▶ **Your objective**: Exactly as given, output all the records that follow.

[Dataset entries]
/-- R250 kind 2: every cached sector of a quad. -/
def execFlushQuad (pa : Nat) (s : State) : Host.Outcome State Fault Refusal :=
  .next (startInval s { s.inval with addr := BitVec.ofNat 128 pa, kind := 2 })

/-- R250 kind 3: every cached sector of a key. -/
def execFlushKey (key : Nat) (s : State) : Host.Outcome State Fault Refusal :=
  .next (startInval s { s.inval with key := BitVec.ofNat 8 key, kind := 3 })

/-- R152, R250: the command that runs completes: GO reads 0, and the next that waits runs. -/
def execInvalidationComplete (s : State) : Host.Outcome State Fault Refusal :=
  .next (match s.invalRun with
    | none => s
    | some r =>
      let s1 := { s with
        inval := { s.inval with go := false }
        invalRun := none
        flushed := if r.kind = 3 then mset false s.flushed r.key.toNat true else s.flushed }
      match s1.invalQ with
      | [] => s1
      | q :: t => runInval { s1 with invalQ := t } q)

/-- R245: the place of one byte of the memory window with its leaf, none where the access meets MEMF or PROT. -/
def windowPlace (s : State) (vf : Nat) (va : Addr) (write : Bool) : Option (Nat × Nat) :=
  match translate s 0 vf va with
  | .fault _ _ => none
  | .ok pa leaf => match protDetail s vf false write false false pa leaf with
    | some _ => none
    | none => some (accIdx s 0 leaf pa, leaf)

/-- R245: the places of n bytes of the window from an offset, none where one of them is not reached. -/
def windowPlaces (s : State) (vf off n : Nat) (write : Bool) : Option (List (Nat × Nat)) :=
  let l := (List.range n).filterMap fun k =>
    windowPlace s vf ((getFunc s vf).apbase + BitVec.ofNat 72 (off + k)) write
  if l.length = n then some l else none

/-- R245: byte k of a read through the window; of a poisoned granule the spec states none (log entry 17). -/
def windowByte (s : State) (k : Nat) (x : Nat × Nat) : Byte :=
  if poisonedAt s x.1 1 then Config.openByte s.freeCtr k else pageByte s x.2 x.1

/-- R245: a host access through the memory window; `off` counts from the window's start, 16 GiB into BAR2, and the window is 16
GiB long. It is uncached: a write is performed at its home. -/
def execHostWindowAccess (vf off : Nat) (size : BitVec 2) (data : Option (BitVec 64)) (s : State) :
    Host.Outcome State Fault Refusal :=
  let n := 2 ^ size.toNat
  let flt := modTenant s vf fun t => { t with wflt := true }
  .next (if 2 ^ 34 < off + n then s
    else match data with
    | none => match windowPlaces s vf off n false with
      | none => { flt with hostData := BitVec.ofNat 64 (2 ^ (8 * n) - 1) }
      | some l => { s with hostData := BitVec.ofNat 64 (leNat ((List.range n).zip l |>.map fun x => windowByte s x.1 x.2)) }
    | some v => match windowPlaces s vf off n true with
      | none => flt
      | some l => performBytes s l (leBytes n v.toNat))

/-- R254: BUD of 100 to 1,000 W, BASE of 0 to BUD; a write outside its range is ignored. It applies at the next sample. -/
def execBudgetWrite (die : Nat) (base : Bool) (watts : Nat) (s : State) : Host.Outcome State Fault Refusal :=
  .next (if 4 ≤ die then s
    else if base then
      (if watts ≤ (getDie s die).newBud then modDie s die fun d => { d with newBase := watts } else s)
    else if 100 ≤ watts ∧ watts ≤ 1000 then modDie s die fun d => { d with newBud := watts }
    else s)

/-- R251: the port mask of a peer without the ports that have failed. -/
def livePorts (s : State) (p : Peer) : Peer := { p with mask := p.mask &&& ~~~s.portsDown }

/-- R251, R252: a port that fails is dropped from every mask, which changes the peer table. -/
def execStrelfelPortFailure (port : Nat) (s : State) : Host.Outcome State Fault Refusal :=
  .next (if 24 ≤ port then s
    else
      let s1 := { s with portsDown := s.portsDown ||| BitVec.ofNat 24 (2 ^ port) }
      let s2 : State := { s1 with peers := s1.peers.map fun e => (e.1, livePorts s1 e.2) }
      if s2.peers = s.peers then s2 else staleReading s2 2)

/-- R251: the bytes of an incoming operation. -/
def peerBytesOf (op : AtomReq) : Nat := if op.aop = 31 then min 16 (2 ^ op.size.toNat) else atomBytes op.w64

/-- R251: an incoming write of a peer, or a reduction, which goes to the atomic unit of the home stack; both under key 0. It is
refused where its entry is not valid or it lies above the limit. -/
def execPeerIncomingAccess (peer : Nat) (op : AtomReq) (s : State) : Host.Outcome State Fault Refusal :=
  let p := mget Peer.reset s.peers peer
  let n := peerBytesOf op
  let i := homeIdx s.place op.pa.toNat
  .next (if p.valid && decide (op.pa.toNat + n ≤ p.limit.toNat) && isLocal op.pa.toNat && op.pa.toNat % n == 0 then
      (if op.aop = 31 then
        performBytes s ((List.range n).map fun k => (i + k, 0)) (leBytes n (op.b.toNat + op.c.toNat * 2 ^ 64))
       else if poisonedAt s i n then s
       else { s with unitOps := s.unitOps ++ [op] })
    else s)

▶ **Completed exercise**:
/-- R250 kind 2: every cached sector of a quad. -/
def execFlushQuad (pa : Nat) (s : State) : Host.Outcome State Fault Refusal :=
  .next (startInval s { s.inval with addr := BitVec.ofNat 128 pa, kind := 2 })

/-- R250 kind 3: every cached sector of a key. -/
def execFlushKey (key : Nat) (s : State) : Host.Outcome State Fault Refusal :=
  .next (startInval s { s.inval with key := BitVec.ofNat 8 key, kind := 3 })

/-- R152, R250: the command that runs completes: GO reads 0, and the next that waits runs. -/
def execInvalidationComplete (s : State) : Host.Outcome State Fault Refusal :=
  .next (match s.invalRun with
    | none => s
    | some r =>
      let s1 := { s with
        inval := { s.inval with go := false }
        invalRun := none
        flushed := if r.kind = 3 then mset false s.flushed r.key.toNat true else s.flushed }
      match s1.invalQ with
      | [] => s1
      | q :: t => runInval { s1 with invalQ := t } q)

/-- R245: the place of one byte of the memory window with its leaf, none where the access meets MEMF or PROT. -/
def windowPlace (s : State) (vf : Nat) (va : Addr) (write : Bool) : Option (Nat × Nat) :=
  match translate s 0 vf va with
  | .fault _ _ => none
  | .ok pa leaf => match protDetail s vf false write false false pa leaf with
    | some _ => none
    | none => some (accIdx s 0 leaf pa, leaf)

/-- R245: the places of n bytes of the window from an offset, none where one of them is not reached. -/
def windowPlaces (s : State) (vf off n : Nat) (write : Bool) : Option (List (Nat × Nat)) :=
  let l := (List.range n).filterMap fun k =>
    windowPlace s vf ((getFunc s vf).apbase + BitVec.ofNat 72 (off + k)) write
  if l.length = n then some l else none

/-- R245: byte k of a read through the window; of a poisoned granule the spec states none (log entry 17). -/
def windowByte (s : State) (k : Nat) (x : Nat × Nat) : Byte :=
  if poisonedAt s x.1 1 then Config.openByte s.freeCtr k else pageByte s x.2 x.1

/-- R245: a host access through the memory window; `off` counts from the window's start, 16 GiB into BAR2, and the window is 16
GiB long. It is uncached: a write is performed at its home. -/
def execHostWindowAccess (vf off : Nat) (size : BitVec 2) (data : Option (BitVec 64)) (s : State) :
    Host.Outcome State Fault Refusal :=
  let n := 2 ^ size.toNat
  let flt := modTenant s vf fun t => { t with wflt := true }
  .next (if 2 ^ 34 < off + n then s
    else match data with
    | none => match windowPlaces s vf off n false with
      | none => { flt with hostData := BitVec.ofNat 64 (2 ^ (8 * n) - 1) }
      | some l => { s with hostData := BitVec.ofNat 64 (leNat ((List.range n).zip l |>.map fun x => windowByte s x.1 x.2)) }
    | some v => match windowPlaces s vf off n true with
      | none => flt
      | some l => performBytes s l (leBytes n v.toNat))

/-- R254: BUD of 100 to 1,000 W, BASE of 0 to BUD; a write outside its range is ignored. It applies at the next sample. -/
def execBudgetWrite (die : Nat) (base : Bool) (watts : Nat) (s : State) : Host.Outcome State Fault Refusal :=
  .next (if 4 ≤ die then s
    else if base then
      (if watts ≤ (getDie s die).newBud then modDie s die fun d => { d with newBase := watts } else s)
    else if 100 ≤ watts ∧ watts ≤ 1000 then modDie s die fun d => { d with newBud := watts }
    else s)

/-- R251: the port mask of a peer without the ports that have failed. -/
def livePorts (s : State) (p : Peer) : Peer := { p with mask := p.mask &&& ~~~s.portsDown }

/-- R251, R252: a port that fails is dropped from every mask, which changes the peer table. -/
def execStrelfelPortFailure (port : Nat) (s : State) : Host.Outcome State Fault Refusal :=
  .next (if 24 ≤ port then s
    else
      let s1 := { s with portsDown := s.portsDown ||| BitVec.ofNat 24 (2 ^ port) }
      let s2 : State := { s1 with peers := s1.peers.map fun e => (e.1, livePorts s1 e.2) }
      if s2.peers = s.peers then s2 else staleReading s2 2)

/-- R251: the bytes of an incoming operation. -/
def peerBytesOf (op : AtomReq) : Nat := if op.aop = 31 then min 16 (2 ^ op.size.toNat) else atomBytes op.w64

/-- R251: an incoming write of a peer, or a reduction, which goes to the atomic unit of the home stack; both under key 0. It is
refused where its entry is not valid or it lies above the limit. -/
def execPeerIncomingAccess (peer : Nat) (op : AtomReq) (s : State) : Host.Outcome State Fault Refusal :=
  let p := mget Peer.reset s.peers peer
  let n := peerBytesOf op
  let i := homeIdx s.place op.pa.toNat
  .next (if p.valid && decide (op.pa.toNat + n ≤ p.limit.toNat) && isLocal op.pa.toNat && op.pa.toNat % n == 0 then
      (if op.aop = 31 then
        performBytes s ((List.range n).map fun k => (i + k, 0)) (leBytes n (op.b.toNat + op.c.toNat * 2 ^ 64))
       else if poisonedAt s i n then s
       else { s with unitOps := s.unitOps ++ [op] })
    else s)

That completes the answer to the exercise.